#### [DATA SECTION]
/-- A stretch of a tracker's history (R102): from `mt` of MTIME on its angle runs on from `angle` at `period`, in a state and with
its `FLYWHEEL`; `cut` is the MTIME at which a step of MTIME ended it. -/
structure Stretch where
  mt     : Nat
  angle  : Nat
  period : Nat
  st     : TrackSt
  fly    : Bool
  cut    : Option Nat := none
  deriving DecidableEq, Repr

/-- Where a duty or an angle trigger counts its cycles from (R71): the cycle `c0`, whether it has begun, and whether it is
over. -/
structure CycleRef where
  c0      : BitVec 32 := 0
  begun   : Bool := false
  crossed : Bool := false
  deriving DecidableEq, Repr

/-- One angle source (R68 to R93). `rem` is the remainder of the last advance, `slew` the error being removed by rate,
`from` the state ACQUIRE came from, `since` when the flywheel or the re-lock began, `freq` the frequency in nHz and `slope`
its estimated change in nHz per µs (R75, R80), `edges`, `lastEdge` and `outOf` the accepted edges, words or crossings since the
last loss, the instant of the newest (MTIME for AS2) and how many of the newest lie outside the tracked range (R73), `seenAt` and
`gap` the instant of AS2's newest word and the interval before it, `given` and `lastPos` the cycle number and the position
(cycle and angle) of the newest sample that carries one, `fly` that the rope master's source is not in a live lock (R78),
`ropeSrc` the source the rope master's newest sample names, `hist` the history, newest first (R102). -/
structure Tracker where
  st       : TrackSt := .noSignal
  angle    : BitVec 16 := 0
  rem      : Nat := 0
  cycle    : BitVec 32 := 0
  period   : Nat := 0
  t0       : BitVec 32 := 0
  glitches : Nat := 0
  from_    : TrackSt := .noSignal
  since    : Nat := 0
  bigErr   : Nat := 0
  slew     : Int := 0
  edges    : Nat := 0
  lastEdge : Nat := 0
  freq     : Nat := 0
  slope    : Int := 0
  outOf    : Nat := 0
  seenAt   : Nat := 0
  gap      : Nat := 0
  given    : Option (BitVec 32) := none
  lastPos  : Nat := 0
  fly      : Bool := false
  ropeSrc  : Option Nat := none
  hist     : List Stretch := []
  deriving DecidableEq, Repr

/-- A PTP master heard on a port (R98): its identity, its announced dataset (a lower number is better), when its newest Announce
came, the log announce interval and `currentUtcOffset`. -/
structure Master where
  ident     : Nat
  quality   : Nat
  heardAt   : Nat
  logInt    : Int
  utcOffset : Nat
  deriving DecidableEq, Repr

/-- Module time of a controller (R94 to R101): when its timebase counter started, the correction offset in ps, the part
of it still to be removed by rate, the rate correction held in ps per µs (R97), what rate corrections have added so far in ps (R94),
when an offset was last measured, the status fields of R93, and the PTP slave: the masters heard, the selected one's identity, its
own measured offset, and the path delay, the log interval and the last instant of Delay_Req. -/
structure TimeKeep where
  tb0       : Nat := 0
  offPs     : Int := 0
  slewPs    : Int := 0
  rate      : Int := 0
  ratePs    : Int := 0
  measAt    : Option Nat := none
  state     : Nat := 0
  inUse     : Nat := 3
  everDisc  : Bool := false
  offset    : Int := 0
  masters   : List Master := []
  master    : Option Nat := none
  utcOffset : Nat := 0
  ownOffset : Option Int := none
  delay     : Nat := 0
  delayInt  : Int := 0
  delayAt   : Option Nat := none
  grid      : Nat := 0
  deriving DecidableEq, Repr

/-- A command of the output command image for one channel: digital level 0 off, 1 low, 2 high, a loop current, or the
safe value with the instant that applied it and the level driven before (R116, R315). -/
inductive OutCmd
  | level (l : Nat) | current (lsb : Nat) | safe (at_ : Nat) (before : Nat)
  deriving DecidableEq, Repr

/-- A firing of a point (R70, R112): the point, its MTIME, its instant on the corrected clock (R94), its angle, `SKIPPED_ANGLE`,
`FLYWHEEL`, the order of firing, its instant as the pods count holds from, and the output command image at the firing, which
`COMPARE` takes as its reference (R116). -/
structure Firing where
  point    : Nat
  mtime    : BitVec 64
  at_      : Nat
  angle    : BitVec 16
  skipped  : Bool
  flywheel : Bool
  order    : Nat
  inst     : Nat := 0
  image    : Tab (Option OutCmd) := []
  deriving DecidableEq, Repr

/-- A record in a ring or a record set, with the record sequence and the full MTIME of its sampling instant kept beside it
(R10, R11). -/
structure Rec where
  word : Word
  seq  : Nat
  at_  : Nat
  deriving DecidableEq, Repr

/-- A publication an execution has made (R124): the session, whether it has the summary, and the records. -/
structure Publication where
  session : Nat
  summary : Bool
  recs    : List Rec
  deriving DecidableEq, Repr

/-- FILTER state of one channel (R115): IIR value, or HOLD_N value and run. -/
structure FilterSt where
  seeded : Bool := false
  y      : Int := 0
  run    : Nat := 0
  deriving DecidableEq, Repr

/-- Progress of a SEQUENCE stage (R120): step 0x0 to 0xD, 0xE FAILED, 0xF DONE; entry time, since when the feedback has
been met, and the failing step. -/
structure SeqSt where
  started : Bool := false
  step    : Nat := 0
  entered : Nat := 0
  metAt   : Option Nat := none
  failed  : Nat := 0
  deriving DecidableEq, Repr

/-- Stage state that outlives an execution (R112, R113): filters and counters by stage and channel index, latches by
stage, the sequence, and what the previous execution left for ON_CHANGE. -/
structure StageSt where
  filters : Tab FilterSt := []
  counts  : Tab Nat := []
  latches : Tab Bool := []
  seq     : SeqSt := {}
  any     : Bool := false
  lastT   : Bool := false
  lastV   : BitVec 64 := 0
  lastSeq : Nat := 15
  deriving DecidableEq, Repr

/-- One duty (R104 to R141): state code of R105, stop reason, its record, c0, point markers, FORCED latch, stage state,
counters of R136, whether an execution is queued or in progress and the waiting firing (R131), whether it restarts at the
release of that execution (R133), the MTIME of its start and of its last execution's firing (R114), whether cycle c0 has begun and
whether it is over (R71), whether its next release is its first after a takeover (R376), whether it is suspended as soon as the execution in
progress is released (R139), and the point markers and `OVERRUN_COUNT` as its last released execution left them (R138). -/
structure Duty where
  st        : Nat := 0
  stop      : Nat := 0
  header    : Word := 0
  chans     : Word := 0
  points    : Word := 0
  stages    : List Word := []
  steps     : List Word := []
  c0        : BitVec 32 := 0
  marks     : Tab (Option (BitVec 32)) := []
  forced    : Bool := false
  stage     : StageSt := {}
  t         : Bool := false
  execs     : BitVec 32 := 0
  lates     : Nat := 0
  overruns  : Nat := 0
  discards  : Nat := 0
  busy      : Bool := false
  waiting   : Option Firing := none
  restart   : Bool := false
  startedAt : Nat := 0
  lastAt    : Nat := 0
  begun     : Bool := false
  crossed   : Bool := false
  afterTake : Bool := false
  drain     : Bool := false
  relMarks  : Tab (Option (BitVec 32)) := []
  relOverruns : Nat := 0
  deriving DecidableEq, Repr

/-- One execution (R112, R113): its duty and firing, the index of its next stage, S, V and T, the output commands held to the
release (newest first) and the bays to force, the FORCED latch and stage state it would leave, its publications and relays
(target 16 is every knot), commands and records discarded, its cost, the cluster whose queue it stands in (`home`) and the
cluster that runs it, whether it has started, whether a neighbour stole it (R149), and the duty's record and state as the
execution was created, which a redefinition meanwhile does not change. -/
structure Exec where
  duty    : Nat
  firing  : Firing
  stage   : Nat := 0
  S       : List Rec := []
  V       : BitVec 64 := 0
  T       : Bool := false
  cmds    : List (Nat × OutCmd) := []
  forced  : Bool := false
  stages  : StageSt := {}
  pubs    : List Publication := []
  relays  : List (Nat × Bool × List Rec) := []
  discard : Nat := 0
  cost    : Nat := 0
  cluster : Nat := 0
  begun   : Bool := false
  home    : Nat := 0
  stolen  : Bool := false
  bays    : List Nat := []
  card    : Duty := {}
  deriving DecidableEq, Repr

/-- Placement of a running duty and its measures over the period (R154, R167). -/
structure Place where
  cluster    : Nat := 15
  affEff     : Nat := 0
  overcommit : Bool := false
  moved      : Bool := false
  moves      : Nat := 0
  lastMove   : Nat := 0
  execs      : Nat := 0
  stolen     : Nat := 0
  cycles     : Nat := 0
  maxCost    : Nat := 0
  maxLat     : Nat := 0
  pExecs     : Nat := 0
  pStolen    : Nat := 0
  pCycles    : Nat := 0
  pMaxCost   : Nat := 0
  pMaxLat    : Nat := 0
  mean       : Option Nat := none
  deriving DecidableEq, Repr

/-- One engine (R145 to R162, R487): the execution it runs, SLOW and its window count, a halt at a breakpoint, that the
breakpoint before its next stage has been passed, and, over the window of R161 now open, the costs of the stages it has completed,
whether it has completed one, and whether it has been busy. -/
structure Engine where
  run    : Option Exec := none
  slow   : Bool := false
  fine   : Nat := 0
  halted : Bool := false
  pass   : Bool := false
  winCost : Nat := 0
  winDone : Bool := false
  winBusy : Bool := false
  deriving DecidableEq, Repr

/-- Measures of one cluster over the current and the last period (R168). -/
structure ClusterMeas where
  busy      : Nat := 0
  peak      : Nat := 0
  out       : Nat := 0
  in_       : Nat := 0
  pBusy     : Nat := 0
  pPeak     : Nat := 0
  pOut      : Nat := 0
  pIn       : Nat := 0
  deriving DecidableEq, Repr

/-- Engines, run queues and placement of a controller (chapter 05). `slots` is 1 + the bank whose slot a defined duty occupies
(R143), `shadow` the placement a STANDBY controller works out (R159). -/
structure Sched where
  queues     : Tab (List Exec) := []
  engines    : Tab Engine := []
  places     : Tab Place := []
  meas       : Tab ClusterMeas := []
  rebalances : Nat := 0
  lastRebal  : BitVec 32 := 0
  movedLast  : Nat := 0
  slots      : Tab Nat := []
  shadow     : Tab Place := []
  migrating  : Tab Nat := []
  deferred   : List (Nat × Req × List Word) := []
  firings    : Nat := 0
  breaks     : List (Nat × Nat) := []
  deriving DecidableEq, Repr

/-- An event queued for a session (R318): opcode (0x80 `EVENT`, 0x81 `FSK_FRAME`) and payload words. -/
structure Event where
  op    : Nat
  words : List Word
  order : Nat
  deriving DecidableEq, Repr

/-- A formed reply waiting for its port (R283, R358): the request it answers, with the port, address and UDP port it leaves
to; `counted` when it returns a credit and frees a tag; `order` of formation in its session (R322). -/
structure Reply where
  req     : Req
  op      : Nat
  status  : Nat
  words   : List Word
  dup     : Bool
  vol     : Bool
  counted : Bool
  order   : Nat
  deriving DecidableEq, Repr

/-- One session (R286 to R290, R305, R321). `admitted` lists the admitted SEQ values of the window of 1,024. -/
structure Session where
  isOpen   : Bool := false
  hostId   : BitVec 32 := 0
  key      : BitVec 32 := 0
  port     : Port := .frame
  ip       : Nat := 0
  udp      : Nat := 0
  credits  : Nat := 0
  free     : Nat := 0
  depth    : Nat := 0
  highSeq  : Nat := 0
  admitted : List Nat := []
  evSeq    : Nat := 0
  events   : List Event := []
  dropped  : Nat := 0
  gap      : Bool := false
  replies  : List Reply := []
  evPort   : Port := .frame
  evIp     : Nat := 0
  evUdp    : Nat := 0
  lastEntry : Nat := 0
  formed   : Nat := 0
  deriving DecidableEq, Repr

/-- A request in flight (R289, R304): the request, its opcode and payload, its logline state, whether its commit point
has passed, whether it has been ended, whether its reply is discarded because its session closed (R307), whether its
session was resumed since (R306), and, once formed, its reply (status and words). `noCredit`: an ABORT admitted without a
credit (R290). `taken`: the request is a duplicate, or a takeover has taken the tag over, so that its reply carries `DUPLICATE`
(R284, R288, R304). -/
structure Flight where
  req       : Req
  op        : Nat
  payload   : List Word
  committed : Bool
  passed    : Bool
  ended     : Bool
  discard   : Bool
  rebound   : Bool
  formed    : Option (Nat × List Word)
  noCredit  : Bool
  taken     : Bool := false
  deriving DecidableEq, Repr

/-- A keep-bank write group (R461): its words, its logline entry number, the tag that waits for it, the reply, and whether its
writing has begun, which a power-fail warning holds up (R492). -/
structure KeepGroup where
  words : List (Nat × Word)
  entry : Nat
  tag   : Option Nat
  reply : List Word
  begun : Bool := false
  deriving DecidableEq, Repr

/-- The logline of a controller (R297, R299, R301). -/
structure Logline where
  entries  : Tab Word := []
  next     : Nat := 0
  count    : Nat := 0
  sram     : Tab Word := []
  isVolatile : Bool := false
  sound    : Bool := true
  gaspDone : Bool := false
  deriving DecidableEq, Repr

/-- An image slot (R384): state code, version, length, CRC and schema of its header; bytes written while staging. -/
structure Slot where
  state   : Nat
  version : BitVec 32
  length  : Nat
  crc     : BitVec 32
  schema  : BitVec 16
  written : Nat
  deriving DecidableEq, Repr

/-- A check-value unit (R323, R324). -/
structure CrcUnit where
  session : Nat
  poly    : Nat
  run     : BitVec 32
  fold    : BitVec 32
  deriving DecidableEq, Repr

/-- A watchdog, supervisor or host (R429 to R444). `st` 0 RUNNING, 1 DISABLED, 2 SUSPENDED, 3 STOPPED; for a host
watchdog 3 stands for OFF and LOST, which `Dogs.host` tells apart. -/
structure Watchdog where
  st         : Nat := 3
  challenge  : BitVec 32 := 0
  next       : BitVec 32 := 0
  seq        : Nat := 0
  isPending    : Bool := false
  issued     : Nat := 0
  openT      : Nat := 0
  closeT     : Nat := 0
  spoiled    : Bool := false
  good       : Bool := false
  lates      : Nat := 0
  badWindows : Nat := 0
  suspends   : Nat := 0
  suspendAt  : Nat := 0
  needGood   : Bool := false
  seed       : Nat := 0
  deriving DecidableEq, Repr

--

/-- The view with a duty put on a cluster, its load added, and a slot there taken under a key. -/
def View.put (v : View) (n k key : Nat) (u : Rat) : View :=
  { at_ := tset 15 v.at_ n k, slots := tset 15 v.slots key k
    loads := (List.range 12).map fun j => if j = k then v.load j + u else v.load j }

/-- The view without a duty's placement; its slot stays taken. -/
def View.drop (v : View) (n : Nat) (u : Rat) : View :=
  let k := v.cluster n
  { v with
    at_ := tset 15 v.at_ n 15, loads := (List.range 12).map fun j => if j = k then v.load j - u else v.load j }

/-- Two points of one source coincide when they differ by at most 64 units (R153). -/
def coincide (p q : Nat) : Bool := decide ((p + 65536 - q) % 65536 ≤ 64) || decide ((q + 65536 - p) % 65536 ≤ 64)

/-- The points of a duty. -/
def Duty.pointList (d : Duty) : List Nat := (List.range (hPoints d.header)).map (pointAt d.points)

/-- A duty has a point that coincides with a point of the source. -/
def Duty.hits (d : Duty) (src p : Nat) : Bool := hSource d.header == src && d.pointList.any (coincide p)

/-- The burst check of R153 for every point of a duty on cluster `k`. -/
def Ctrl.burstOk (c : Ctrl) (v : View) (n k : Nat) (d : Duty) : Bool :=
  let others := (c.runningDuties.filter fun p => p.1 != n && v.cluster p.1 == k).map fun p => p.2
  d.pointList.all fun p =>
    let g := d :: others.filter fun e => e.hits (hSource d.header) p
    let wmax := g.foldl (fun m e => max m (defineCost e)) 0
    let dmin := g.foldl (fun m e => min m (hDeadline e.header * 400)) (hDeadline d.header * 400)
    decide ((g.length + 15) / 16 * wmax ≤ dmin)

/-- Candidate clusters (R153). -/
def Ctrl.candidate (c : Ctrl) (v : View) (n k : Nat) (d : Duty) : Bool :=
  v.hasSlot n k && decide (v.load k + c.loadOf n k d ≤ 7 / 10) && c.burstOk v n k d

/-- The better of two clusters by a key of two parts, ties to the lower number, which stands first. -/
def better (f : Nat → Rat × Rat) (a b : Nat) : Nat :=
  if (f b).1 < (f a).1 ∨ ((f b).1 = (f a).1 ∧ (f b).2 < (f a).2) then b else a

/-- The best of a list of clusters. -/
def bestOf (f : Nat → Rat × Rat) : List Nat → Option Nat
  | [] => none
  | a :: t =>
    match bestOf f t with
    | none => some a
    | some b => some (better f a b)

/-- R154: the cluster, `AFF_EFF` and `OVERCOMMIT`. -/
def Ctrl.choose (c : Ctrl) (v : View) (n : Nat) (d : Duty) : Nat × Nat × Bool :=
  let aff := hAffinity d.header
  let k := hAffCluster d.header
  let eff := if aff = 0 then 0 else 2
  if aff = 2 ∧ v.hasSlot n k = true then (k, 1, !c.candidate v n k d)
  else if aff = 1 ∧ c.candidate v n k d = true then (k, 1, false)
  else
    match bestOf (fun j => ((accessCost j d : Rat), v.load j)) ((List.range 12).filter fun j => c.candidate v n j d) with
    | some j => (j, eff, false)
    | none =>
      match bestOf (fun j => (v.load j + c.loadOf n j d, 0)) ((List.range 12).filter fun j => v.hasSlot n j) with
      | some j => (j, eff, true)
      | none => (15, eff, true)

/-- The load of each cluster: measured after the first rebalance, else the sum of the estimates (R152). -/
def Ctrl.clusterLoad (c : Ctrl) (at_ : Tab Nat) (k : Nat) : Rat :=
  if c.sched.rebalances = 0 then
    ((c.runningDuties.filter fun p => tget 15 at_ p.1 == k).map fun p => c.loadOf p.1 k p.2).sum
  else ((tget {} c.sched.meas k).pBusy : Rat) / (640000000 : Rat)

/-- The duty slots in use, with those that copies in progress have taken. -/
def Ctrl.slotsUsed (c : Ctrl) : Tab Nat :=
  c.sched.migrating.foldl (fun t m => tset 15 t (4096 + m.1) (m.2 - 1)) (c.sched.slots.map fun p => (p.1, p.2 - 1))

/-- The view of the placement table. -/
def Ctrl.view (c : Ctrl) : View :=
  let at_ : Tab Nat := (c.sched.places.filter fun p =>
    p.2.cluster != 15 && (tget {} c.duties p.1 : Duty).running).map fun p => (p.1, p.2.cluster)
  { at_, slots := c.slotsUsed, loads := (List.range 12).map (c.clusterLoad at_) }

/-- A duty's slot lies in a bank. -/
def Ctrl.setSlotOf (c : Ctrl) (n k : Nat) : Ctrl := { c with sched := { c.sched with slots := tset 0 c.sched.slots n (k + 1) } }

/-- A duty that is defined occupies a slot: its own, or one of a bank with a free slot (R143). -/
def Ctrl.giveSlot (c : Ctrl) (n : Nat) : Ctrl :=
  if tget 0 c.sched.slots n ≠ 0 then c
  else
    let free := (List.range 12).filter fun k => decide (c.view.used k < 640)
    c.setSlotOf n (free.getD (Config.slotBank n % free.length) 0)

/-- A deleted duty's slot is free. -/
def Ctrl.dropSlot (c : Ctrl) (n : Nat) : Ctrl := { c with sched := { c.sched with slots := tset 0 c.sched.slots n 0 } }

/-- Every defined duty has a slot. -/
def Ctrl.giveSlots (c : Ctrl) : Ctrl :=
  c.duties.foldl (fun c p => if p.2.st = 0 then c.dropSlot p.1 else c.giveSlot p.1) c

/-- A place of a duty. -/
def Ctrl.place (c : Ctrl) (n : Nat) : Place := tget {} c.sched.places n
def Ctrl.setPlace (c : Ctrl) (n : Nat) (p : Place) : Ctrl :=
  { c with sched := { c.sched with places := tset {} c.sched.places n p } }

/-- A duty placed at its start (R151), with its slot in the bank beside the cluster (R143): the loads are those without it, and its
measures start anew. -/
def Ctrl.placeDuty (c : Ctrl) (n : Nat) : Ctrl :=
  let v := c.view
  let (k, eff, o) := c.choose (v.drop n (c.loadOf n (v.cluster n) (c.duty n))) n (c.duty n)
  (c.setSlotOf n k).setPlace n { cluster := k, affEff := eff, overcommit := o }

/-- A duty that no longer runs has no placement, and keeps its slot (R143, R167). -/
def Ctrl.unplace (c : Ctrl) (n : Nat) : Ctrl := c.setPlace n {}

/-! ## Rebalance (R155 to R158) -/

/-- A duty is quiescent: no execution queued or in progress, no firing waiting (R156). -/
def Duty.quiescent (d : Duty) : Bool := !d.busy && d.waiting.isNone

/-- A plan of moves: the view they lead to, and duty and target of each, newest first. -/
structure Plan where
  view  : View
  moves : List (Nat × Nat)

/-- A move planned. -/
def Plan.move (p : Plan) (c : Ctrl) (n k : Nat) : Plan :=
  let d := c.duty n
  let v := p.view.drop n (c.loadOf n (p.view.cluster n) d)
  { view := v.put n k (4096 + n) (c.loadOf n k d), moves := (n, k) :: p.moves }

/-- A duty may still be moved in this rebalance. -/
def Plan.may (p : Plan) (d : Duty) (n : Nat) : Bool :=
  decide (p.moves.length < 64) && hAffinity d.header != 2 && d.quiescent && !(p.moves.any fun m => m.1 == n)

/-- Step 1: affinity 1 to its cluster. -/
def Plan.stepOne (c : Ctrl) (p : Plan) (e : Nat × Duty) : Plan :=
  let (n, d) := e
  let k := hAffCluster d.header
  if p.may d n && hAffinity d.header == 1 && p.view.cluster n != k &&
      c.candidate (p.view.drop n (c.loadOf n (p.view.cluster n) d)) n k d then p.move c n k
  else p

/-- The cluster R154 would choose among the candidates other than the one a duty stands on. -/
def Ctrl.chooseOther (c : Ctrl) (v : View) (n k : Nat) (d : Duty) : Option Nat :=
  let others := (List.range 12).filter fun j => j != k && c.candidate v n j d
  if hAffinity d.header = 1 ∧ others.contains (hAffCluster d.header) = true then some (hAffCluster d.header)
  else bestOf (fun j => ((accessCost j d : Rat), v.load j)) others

#### [EXERCISE AIM]
What lines of the listing contain the word "each"? Copy them all.

#### [ANSWER BELOW]
/-- The load of each cluster: measured after the first rebalance, else the sum of the estimates (R152). -/
/-- A plan of moves: the view they lead to, and duty and target of each, newest first. -/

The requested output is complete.